**WHAT TO PRODUCE:** Taking the entries below from the top, restate each line exactly and end with the line containing "def PR_CTRL_EN : Field := ⟨0x080, 0, 0, 0⟩".

--- START ---

namespace PRESENCE
/-- PRESENCE.PR_STS.OPEN, bits [0] (R434). -/
def PR_STS_OPEN : Field := ⟨0x080, 0, 0, 0⟩
/-- PRESENCE.PR_STS.BUTTON, bits [1] (R434). -/
def PR_STS_BUTTON : Field := ⟨0x080, 1, 1, 0⟩
/-- PRESENCE.PR_STS.SEAL, bits [2] (R434). -/
def PR_STS_SEAL : Field := ⟨0x080, 2, 2, 0⟩
/-- PRESENCE.PR_STS.SEAL_AT_MAINS, bits [3] (R434). -/
def PR_STS_SEAL_AT_MAINS : Field := ⟨0x080, 3, 3, 0⟩
/-- PRESENCE.PR_REMAIN, bits [7:0] (R434). -/
def PR_REMAIN : Field := ⟨0x084, 7, 0, 0⟩
/-- PRESENCE.PR_CTRL.CLOSE, bits [0] (R434). -/
def PR_CTRL_CLOSE : Field := ⟨0x088, 0, 0, 0⟩
/-- PRESENCE.PR_OPS, bits [15:0] (R434). -/
def PR_OPS : Field := ⟨0x08C, 15, 0, 0⟩
/-- PRESENCE.PR_REFUSED, bits [15:0] (R434). -/
def PR_REFUSED : Field := ⟨0x090, 15, 0, 0⟩
/-- PRESENCE.LAST_OP.MASTER, bits [15:0] (R434). -/
def LAST_OP_MASTER : Field := ⟨0x094, 15, 0, 0⟩
/-- PRESENCE.LAST_OP.KIND, bits [31:16] (R434). -/
def LAST_OP_KIND : Field := ⟨0x094, 31, 16, 0⟩
end PRESENCE

namespace PEER
/-- PEER.PR_CTRL.EN, bits [0] (R451). -/
def PR_CTRL_EN : Field := ⟨0x080, 0, 0, 0⟩
/-- PEER.PR_CTRL.LANE_EN, bits [2:1] (R451). -/
def PR_CTRL_LANE_EN : Field := ⟨0x080, 2, 1, 0⟩
/-- PEER.PR_CTRL.RETRAIN, bits [3] (R451). -/
def PR_CTRL_RETRAIN : Field := ⟨0x080, 3, 3, 0⟩
/-- PEER.PR_STS.LANE_ACTIVE, bits [1:0] (R451). -/
def PR_STS_LANE_ACTIVE : Field := ⟨0x084, 1, 0, 0⟩
/-- PEER.PR_STS.LINK_UP, bits [2] (R451). -/
def PR_STS_LINK_UP : Field := ⟨0x084, 2, 2, 0⟩
/-- PEER.PR_STS.QUAR, bits [3] (R451). -/
def PR_STS_QUAR : Field := ⟨0x084, 3, 3, 0⟩
/-- PEER.PR_STS.FAR_MODULE, bits [7:4] (R451). -/
def PR_STS_FAR_MODULE : Field := ⟨0x084, 7, 4, 0⟩
/-- PEER.PR_VER.MIN, bits [7:0] (R451). -/
def PR_VER_MIN : Field := ⟨0x088, 7, 0, 0⟩
/-- PEER.PR_VER.MAX, bits [15:8] (R451). -/
def PR_VER_MAX : Field := ⟨0x088, 15, 8, 0⟩
/-- PEER.PR_VER.AGREED, bits [23:16] (R451). -/
def PR_VER_AGREED : Field := ⟨0x088, 23, 16, 0⟩
/-- PEER.ASYM, bits [15:0] (R451). -/
def ASYM : Field := ⟨0x08C, 15, 0, 0⟩
/-- PEER.OFFSET, bits [31:0] (R451). -/
def OFFSET : Field := ⟨0x090, 31, 0, 0⟩
/-- PEER.DELAY, bits [23:0] (R451). -/
def DELAY : Field := ⟨0x094, 23, 0, 0⟩
/-- PEER.HB_MISS, bits [15:0] (R451). -/
def HB_MISS : Field := ⟨0x098, 15, 0, 0⟩
/-- PEER.RETRY_CNT, bits [15:0] (R451). -/
def RETRY_CNT : Field := ⟨0x09C, 15, 0, 0⟩
/-- PEER.VIOL_TX, bits [15:0] (R451). -/
def VIOL_TX : Field := ⟨0x0A0, 15, 0, 0⟩
/-- PEER.VIOL_RX, bits [15:0] (R451). -/
def VIOL_RX : Field := ⟨0x0A4, 15, 0, 0⟩
/-- PEER.LAST_VIOL.REASON, bits [7:0] (R451). -/
def LAST_VIOL_REASON : Field := ⟨0x0A8, 7, 0, 0⟩
/-- PEER.LAST_VIOL.CH, bits [10:8] (R451). -/
def LAST_VIOL_CH : Field := ⟨0x0A8, 10, 8, 0⟩
/-- PEER.LAST_VIOL.DIR, bits [11] (R451). -/
def LAST_VIOL_DIR : Field := ⟨0x0A8, 11, 11, 0⟩
/-- PEER.LAST_VIOL.SEQ, bits [31:16] (R451). -/
def LAST_VIOL_SEQ : Field := ⟨0x0A8, 31, 16, 0⟩
/-- PEER.CHAIN_CFG.ROLE, bits [0] (R451). -/
def CHAIN_CFG_ROLE : Field := ⟨0x100, 0, 0, 0⟩
/-- PEER.CHAIN_CFG.MODULE, bits [11:8] (R451). -/
def CHAIN_CFG_MODULE : Field := ⟨0x100, 11, 8, 0⟩
/-- PEER.CHAIN_CFG.CHAIN_EN, bits [16] (R451). -/
def CHAIN_CFG_CHAIN_EN : Field := ⟨0x100, 16, 16, 0⟩
/-- PEER.CHAIN_STS.MEMBERS, bits [15:0] (R451). -/
def CHAIN_STS_MEMBERS : Field := ⟨0x104, 15, 0, 0⟩
/-- PEER.CHAIN_STS.EXCLUDED, bits [31:16] (R451). -/
def CHAIN_STS_EXCLUDED : Field := ⟨0x104, 31, 16, 0⟩
/-- PEER.DIGEST_LO, bits [31:0] (R451). -/
def DIGEST_LO : Field := ⟨0x108, 31, 0, 0⟩
/-- PEER.DIGEST_HI, bits [31:0] (R451). -/
def DIGEST_HI : Field := ⟨0x10C, 31, 0, 0⟩
/-- PEER.TIME_TOL, bits [15:0] (R451). -/
def TIME_TOL : Field := ⟨0x110, 15, 0, 0⟩
/-- PEER.TIME_FAIL, bits [31:0] (R451). -/
def TIME_FAIL : Field := ⟨0x114, 31, 0, 0⟩
/-- PEER.REFUSED, bits [15:0] (R451). -/
def REFUSED : Field := ⟨0x118, 15, 0, 0⟩
/-- PEER.MEM_WIN.BASE, bits [15:0] (R451). -/
def MEM_WIN_BASE : Field := ⟨0x11C, 15, 0, 0⟩
/-- PEER.MEM_WIN.LIMIT, bits [31:16] (R451). -/
def MEM_WIN_LIMIT : Field := ⟨0x11C, 31, 16, 0⟩
/-- PEER.CMAP.STATIONS, bits [7:0] (R451). -/
def CMAP_STATIONS : Field := ⟨0x140, 7, 0, 4⟩
/-- PEER.CMAP.PRESENT, bits [8] (R451). -/
def CMAP_PRESENT : Field := ⟨0x140, 8, 8, 4⟩
end PEER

--- END ---

**EXERCISE SOLUTION:**
namespace PRESENCE
/-- PRESENCE.PR_STS.OPEN, bits [0] (R434). -/
def PR_STS_OPEN : Field := ⟨0x080, 0, 0, 0⟩
/-- PRESENCE.PR_STS.BUTTON, bits [1] (R434). -/
def PR_STS_BUTTON : Field := ⟨0x080, 1, 1, 0⟩
/-- PRESENCE.PR_STS.SEAL, bits [2] (R434). -/
def PR_STS_SEAL : Field := ⟨0x080, 2, 2, 0⟩
/-- PRESENCE.PR_STS.SEAL_AT_MAINS, bits [3] (R434). -/
def PR_STS_SEAL_AT_MAINS : Field := ⟨0x080, 3, 3, 0⟩
/-- PRESENCE.PR_REMAIN, bits [7:0] (R434). -/
def PR_REMAIN : Field := ⟨0x084, 7, 0, 0⟩
/-- PRESENCE.PR_CTRL.CLOSE, bits [0] (R434). -/
def PR_CTRL_CLOSE : Field := ⟨0x088, 0, 0, 0⟩
/-- PRESENCE.PR_OPS, bits [15:0] (R434). -/
def PR_OPS : Field := ⟨0x08C, 15, 0, 0⟩
/-- PRESENCE.PR_REFUSED, bits [15:0] (R434). -/
def PR_REFUSED : Field := ⟨0x090, 15, 0, 0⟩
/-- PRESENCE.LAST_OP.MASTER, bits [15:0] (R434). -/
def LAST_OP_MASTER : Field := ⟨0x094, 15, 0, 0⟩
/-- PRESENCE.LAST_OP.KIND, bits [31:16] (R434). -/
def LAST_OP_KIND : Field := ⟨0x094, 31, 16, 0⟩
end PRESENCE

namespace PEER
/-- PEER.PR_CTRL.EN, bits [0] (R451). -/
def PR_CTRL_EN : Field := ⟨0x080, 0, 0, 0⟩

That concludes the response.